Abstract

In the data mining communal, imbalanced class dispersal data sets have established mounting consideration. The evolving field of data mining and information discovery seeks to establish precise and effective computational tools for the investigation of such data sets to excerpt innovative facts from statistics. Sampling methods re-balance the imbalanced data sets consequently improve the enactment of classifiers.

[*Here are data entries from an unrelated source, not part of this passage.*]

/-! ### The fabric -/

/-- The exchange plane, slot maps and trace complete (rules R72, R75 to R79, R86 to R88, R392, R413). With one active, sound
entry, a router sends the word of the input that the entry names over every link it names, one cycle later, three more across a
selvedge, plus PAD and detour. HTAB and HDIR are written while the partition is halted, and are left as they are while it runs
(what counts as halted is log entry 72). A SHMAP write that leaves a reserved class, or no management slot, sets SHSTAT.REFUSED
alone; another waits for the period, which then takes it (a write is checked against the map accepted last, log entry 89; the
region's count is its first reticle's, log entry 85). A trace record leaves its core for its router. The oldest of a router's
queue for one output hops, in a slot of the trace class that no other flit has taken, over a selvedge that is not cut and into a
queue with room, and is written to its ring, or counted as dropped while TRRING.V is 0, when the core's next record will carry
LOST. A trace flit's way, hop by hop from queue to queue, is the model's choice (log entry 16), as is the timing of its slots (log
entry 85) and that a cut selvedge stops it (log entry 86). -/
def Obligations.FabricEventsComplete : Prop :=
  ∀ (s : State),
    let n := s.arg.n
    let r := s.arg.region
    let x := s.tileAt n
    let g := s.region r
    let (rx, ry) := s.ringRouter r
    (∀ pc o e w, s.phaseAt n = some (pc, o) → activeEntries x pc o = [e] → entryBad e.2 = false →
      s.arriving n (bits e.2 15 13) = some w →
      ∃ t : State, exec .routerSwitch s = .next t ∧ s.memKept t ∧ s.dataKept t ∧
        ∀ q u cross, q < 4 → e.2.getLsbD (7 + q) = true → State.tileBeyond n q = some (u, cross) →
          (cross && (s.ret (reticleOf (2 * n))).xfence.getLsbD q) = false →
          ∃ f ∈ t.flits, f.tile = u ∧ f.port = (q + 2) % 4 ∧ f.sender = n ∧ f.word = w.1 ∧ f.poison = w.2 ∧
            f.arrive = s.cycle + 1 + (x.pad + x.detour) + (if cross then 3 else 0)) ∧
    ((match s.partOf (2 * n) with | some p => s.halted p | none => true) = true → s.arg.off < 0x8400 →
      (x.htab.map (·.1)).Pairwise (· < ·) → (x.hdir.map (·.1)).Pairwise (· < ·) →
      ∃ t : State, exec .heddleTableWrite s = .next t ∧ s.coresKept t ∧ s.memKept t ∧
        (s.arg.off < 0x8000 → (t.tileAt n).hdir = x.hdir ∧
          ∀ i, tableGet (t.tileAt n).htab i = if i = s.arg.off / 8 then s.arg.value else tableGet x.htab i) ∧
        (0x8000 ≤ s.arg.off → (t.tileAt n).htab = x.htab ∧
          let j := (s.arg.off - 0x8000) / 8 * 2
          ∀ i, tableGet (t.tileAt n).hdir i =
            if i = j then s.arg.value &&& 0x1FFFFFF
            else if i = j + 1 then (s.arg.value >>> 32) &&& 0x1FFFFFF else tableGet x.hdir i)) ∧
    ((match s.partOf (2 * n) with | some p => s.halted p | none => true) = false → exec .heddleTableWrite s = .next s) ∧
    (let m := g.shnext.setIfInBounds n s.arg.value
      let class_ := fun (k : Nat) => bits (m.getD (k / 16) 0) (4 * (k % 16) + 3) (4 * (k % 16));
      ((∃ k, k < 64 ∧ 6 ≤ class_ k ∧ class_ k < 15) ∨ (∀ k, k < 64 → class_ k ≠ 5) →
        exec .shmapWrite s = .next (s.putRegion r { g with shstat := g.shstat ||| 1 })) ∧
      ((∀ k, k < 64 → class_ k < 6 ∨ class_ k = 15) → (∃ k, k < 64 ∧ class_ k = 5) →
        exec .shmapWrite s = .next (s.putRegion r { g with shnext := m }))) ∧
    (let p := (s.loomOf ((regionReticles r).headD 0)).toNat / 4096;
      ((∀ q, g.period = some q → q ≤ p) → ∃ st : Word,
        bits st 31 0 = bits g.shstat 31 0 ∧ bits st 63 32 = (bits g.shstat 63 32 + 1) % 2 ^ 32 ∧
        exec .shuttlePeriodStart s = .next (s.putRegion r { g with shmap := g.shnext, shstat := st, period := some p })) ∧
      (∀ q, g.period = some q → p < q → exec .shuttlePeriodStart s = .next (s.putRegion r { g with period := some p }))) ∧
    (bits s.arg.value 4 0 < 7 ∨ 24 < bits s.arg.value 4 0 → exec .trringWrite s = .next s) ∧
    (7 ≤ bits s.arg.value 4 0 → bits s.arg.value 4 0 ≤ 24 →
      exec .trringWrite s = .next (s.putRegion r { g with trring := s.arg.value &&& 0x80FFFFFFFFFFF01F })) ∧
    (∀ k tr rest, s.arg.sel = 0 → s.arg.core = k → regionOf k = r → (s.coreOf k).aux.traceQ = tr :: rest →
      (s.traceQueue (blockOf k) (State.nextBlock (blockOf k) rx ry)).length < 4 →
      exec .shuttleFlitHop s = .next ((s.onCore k (fun c => { c with aux := { c.aux with traceQ := rest } })).putRegion r
        { g with flits := g.flits ++ [{ block := blockOf k, ready := s.cycle + 1, record := tr }] })) ∧
    (∀ f, g.flits[n]? = some f →
      let out := State.nextBlock f.block rx ry
      let u := { s with hopped := (f.block, out) :: s.hopped }
      let turn := f.ready ≤ s.cycle ∧ (∀ h ∈ s.traceQueue f.block out, f.ready ≤ h.ready) ∧ s.traceSlot f.block = true ∧
        (f.block, out) ∉ s.hopped;
      (∀ b, out = some b → s.arg.sel = 1 →
        let open_ := s.linkWhole f.block b = true ∧ (s.traceQueue b (State.nextBlock b rx ry)).length < 4;
        (turn → open_ → exec .shuttleFlitHop s = .next (u.putRegion r { g with flits := g.flits.set n { f with
          block := b, ready := s.cycle + 1 + (if f.block / 16 = b / 16 then 0 else 3) } })) ∧
        (¬ (turn ∧ open_) → exec .shuttleFlitHop s = .next s)) ∧
      (out = none → turn → g.trring.getLsbD 63 = false → exec .traceRecordWrite s = .next ((u.putRegion r { g with
        flits := g.flits.eraseIdx n, trdrop := min 0xFFFFFFFF (g.trdrop + 1) }).onCore (bits f.record.w1 63 48) (fun c =>
          { c with aux := { c.aux with lost := true } }))) ∧
      (out = none → turn → g.trring.getLsbD 63 = true →
        let a := bits g.trring 55 12 * 4096 + 32 * (g.trhead.toNat % 2 ^ bits g.trring 4 0)
        exec .traceRecordWrite s = .next ((u.putRegion r { g with
          flits := g.flits.eraseIdx n, trhead := g.trhead + 1 }).writeMem a
            ([f.record.w0, f.record.w1, f.record.w2, f.record.w3].flatMap (fun w => toBytes 8 w.toNat)))) ∧
      (out.isSome = true ∨ ¬ turn → exec .traceRecordWrite s = .next s))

For the classification of the imbalanced data sets, over-fitting and under-fitting are the two striking problems. In this study, a novel weighted ensemble method is anticipated to diminish the influence of over-fitting and under-fitting while classifying these kinds of data sets. Forty imbalanced data sets with varying imbalance ratios are engaged to conduct a comparative study. The enactment of the projected method is compared with four customary classifiers including decision tree(DT), k-nearest neighbor (KNN), support vector machines (SVM), and neural network (NN). This evaluation is completed with two over-sampling procedures, an adaptive synthetic sampling approach (ADASYN), and a synthetic minority over-sampling (SMOTE) technique. The projected scheme remained efficacious in diminishing the impact of over-fitting and under-fitting on the classification of these data sets.

Highlights

  • In the data mining community, imbalanced class distribution data sets have received mounting consideration (He and Garcia, 2009)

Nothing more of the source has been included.